*DIRECTIONS:*
Reproduce the entries below exactly, but only from the line containing "Calibration (R143-R152) -/" to the line containing "def synthStop (p", inclusive.

[Extracted records]
-- ==== Sys2Proof/Machine/Fe.lean ====
section
/-!
DEFINITION. The RF front-end's commands (chapter 04): ports and their calibration, the front-end control lines, the
antenna-load monitor, temperature, region profiles and the scheduled switch, and the gain control.
-/
namespace Sys2Proof.Machine

open Sys2Proof

/-! ### Region switches and their end (R171) -/

/-- The last calibration of a switch has ended: EV_FE_PROFSWITCH, and the active slot goes to the regulatory page. -/
def switchEnd (failed : List Nat) (old : Nat) (wasNone : Bool) : Effect := ask fun s => seq [
  fire 23 (s.fld FE.PROF_STATE_ACTIVE + old * 2 ^ 8 + b2n wasNone * 2 ^ 11
    + ((failed.map (fun p => 2 ^ p)).sum) * 2 ^ 12),
  fun s => [.fe { s.fe with switching := none }],
  ask fun s => writeRegState (s.fld FE.PROF_STATE_ACTIVE) s.regLocks]

/-- The switch calibration of port `p` has ended. -/
def switchStep (p : Nat) (ok : Bool) : Effect := ask fun s =>
  match s.fe.switching with
  | none => nothing
  | some (wait, failed, old, wasNone) => when (wait.contains p) (
    let left := wait.filter (· ≠ p)
    let bad := if ok then failed else failed ++ [p]
    if left.isEmpty then switchEnd bad old wasNone
    else fun s => [.fe { s.fe with switching := some (left, bad, old, wasNone) }])

/-! ### Calibration (R143-R152) -/

/-- A calibration of port `p` starts, for one of EV20's causes: the port neither receives nor transmits (R143). -/
def calStart (p cause : Nat) : Effect := seq [
  setPort p (fun x => { x with cal := some cause, pend := none, forcedAt := none, paEn := false }),
  ask fun s => setPort p (fun x => { x with calSince := s.acc.ltb }),
  setFld (FE.PORT_STATUS_CAL_BUSY p) 1, setFld (FE.PORT_STATUS_CAL_WAIT p) 0,
  setFld (FE.PORT_STATUS_READY p) 0, setFld (FE.PORT_STATUS_LOCKED p) 0]

/-- The instants between which a staged transmission is, or will be, on the air. -/
def Staged.air_ (x : Staged) : Instant × Instant :=
  let a := if x.phase = .onAir then x.launched else x.first
  (a, tplus a x.air)

/-- Whether a staged transmission of port `p` overlaps [a, b]. -/
def State.onAirIn (s : State) (p : Nat) (a b : Instant) : Bool :=
  (s.stagedOn p).any (fun x => overlaps x.air_.1 x.air_.2 a b)

/-- Whether CAL_GUARD defers a calibration of port `p` now (R145). -/
def State.guarded (s : State) (p : Nat) : Bool :=
  s.onAirIn p s.now (tplus s.now (s.fld FE.CAL_GUARD_US * 1000))

/-- A command or temperature request: it merges into one pending or running (R144), runs at once, or waits (R145). -/
def calRequest (p cause : Nat) : Effect := ask fun s =>
  let x := s.port p
  if x.cal.isSome || x.pend.isSome || x.retry.isSome then nothing
  else if s.guarded p then seq [
    setPort p (fun x => { x with pend := some cause, pendSince := s.acc.ltb }),
    setFld (FE.PORT_STATUS_CAL_WAIT p) 1, count (FE.COUNT_B_CAL_DEFER p)]
  else calStart p cause

/-- PORT_ENABLE: EN from 0 to 1 starts a start calibration and frees the lanes of the capture pool (R144, R172). -/
def portEnable (p : Nat) : Effect := ask fun s =>
  when (!s.flag (FE.PORT_CTL_EN p)) (seq [setFld (FE.PORT_CTL_EN p) 1, lanesEnable p,
    when ((s.port p).cal = none) (seq [setPort p (fun x => { x with retry := none }), calStart p 0])])
def execPortEnable (p : Fin 3) := run (inDomain (portDomain p) (portEnable p))

/-- The synthesiser of a disabled port stops once no transmission remains (R172). -/
def synthStop (p : Nat) : Effect := ask fun s =>
  when (!s.flag (FE.PORT_CTL_EN p) && (s.stagedOn p).isEmpty) (setFld (FE.PORT_STATUS_LOCKED p) 0)

/-- PORT_DISABLE (R172): what has not launched is flushed, a calibration is cut short, the lanes end (R200). -/
def portDisable (p : Nat) : Effect := ask fun s =>
  when (s.flag (FE.PORT_CTL_EN p)) (seq [
    setFld (FE.PORT_CTL_EN p) 0,
    forEach ((s.stagedOn p).filter (fun x => x.phase ≠ .onAir)) (fun x => endTx x 0x0C),
    setPort p (fun x => { x with cal := none, pend := none, forcedAt := none, retry := none }),
    setFld (FE.PORT_STATUS_CAL_BUSY p) 0, setFld (FE.PORT_STATUS_CAL_WAIT p) 0,
    switchStep p false, synthStop p, lanesDisable p])
def execPortDisable (p : Fin 3) := run (inDomain (portDomain p) (portDisable p))

/-- CAL_REQ on an enabled port; in the state of R151 it runs at once. -/
def calReq (p : Nat) : Effect := ask fun s =>
  when (s.flag (FE.PORT_CTL_EN p)) (if (s.port p).failed && (s.port p).cal = none then calStart p 1 else calRequest p 1)
def execCalReq (p : Fin 3) := run (inDomain (portDomain p) (calReq p))

/-- FE_EXP.CAL_FORCE in an unlocked window: a calibration at once (R148). -/
def calForce (p : Nat) : Effect := ask fun s =>
  when (s.flag FE.EXPERT_UNLOCK_UNLOCKED && s.flag (FE.PORT_CTL_EN p) && (s.port p).cal = none) (calStart p 5)
def execCalForce (p : Fin 3) := run (inDomain (portDomain p) (calForce p))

*ANSWER SECTION:*
/-! ### Calibration (R143-R152) -/

/-- A calibration of port `p` starts, for one of EV20's causes: the port neither receives nor transmits (R143). -/
def calStart (p cause : Nat) : Effect := seq [
  setPort p (fun x => { x with cal := some cause, pend := none, forcedAt := none, paEn := false }),
  ask fun s => setPort p (fun x => { x with calSince := s.acc.ltb }),
  setFld (FE.PORT_STATUS_CAL_BUSY p) 1, setFld (FE.PORT_STATUS_CAL_WAIT p) 0,
  setFld (FE.PORT_STATUS_READY p) 0, setFld (FE.PORT_STATUS_LOCKED p) 0]

/-- The instants between which a staged transmission is, or will be, on the air. -/
def Staged.air_ (x : Staged) : Instant × Instant :=
  let a := if x.phase = .onAir then x.launched else x.first
  (a, tplus a x.air)

/-- Whether a staged transmission of port `p` overlaps [a, b]. -/
def State.onAirIn (s : State) (p : Nat) (a b : Instant) : Bool :=
  (s.stagedOn p).any (fun x => overlaps x.air_.1 x.air_.2 a b)

/-- Whether CAL_GUARD defers a calibration of port `p` now (R145). -/
def State.guarded (s : State) (p : Nat) : Bool :=
  s.onAirIn p s.now (tplus s.now (s.fld FE.CAL_GUARD_US * 1000))

/-- A command or temperature request: it merges into one pending or running (R144), runs at once, or waits (R145). -/
def calRequest (p cause : Nat) : Effect := ask fun s =>
  let x := s.port p
  if x.cal.isSome || x.pend.isSome || x.retry.isSome then nothing
  else if s.guarded p then seq [
    setPort p (fun x => { x with pend := some cause, pendSince := s.acc.ltb }),
    setFld (FE.PORT_STATUS_CAL_WAIT p) 1, count (FE.COUNT_B_CAL_DEFER p)]
  else calStart p cause

/-- PORT_ENABLE: EN from 0 to 1 starts a start calibration and frees the lanes of the capture pool (R144, R172). -/
def portEnable (p : Nat) : Effect := ask fun s =>
  when (!s.flag (FE.PORT_CTL_EN p)) (seq [setFld (FE.PORT_CTL_EN p) 1, lanesEnable p,
    when ((s.port p).cal = none) (seq [setPort p (fun x => { x with retry := none }), calStart p 0])])
def execPortEnable (p : Fin 3) := run (inDomain (portDomain p) (portEnable p))

/-- The synthesiser of a disabled port stops once no transmission remains (R172). -/
def synthStop (p : Nat) : Effect := ask fun s =>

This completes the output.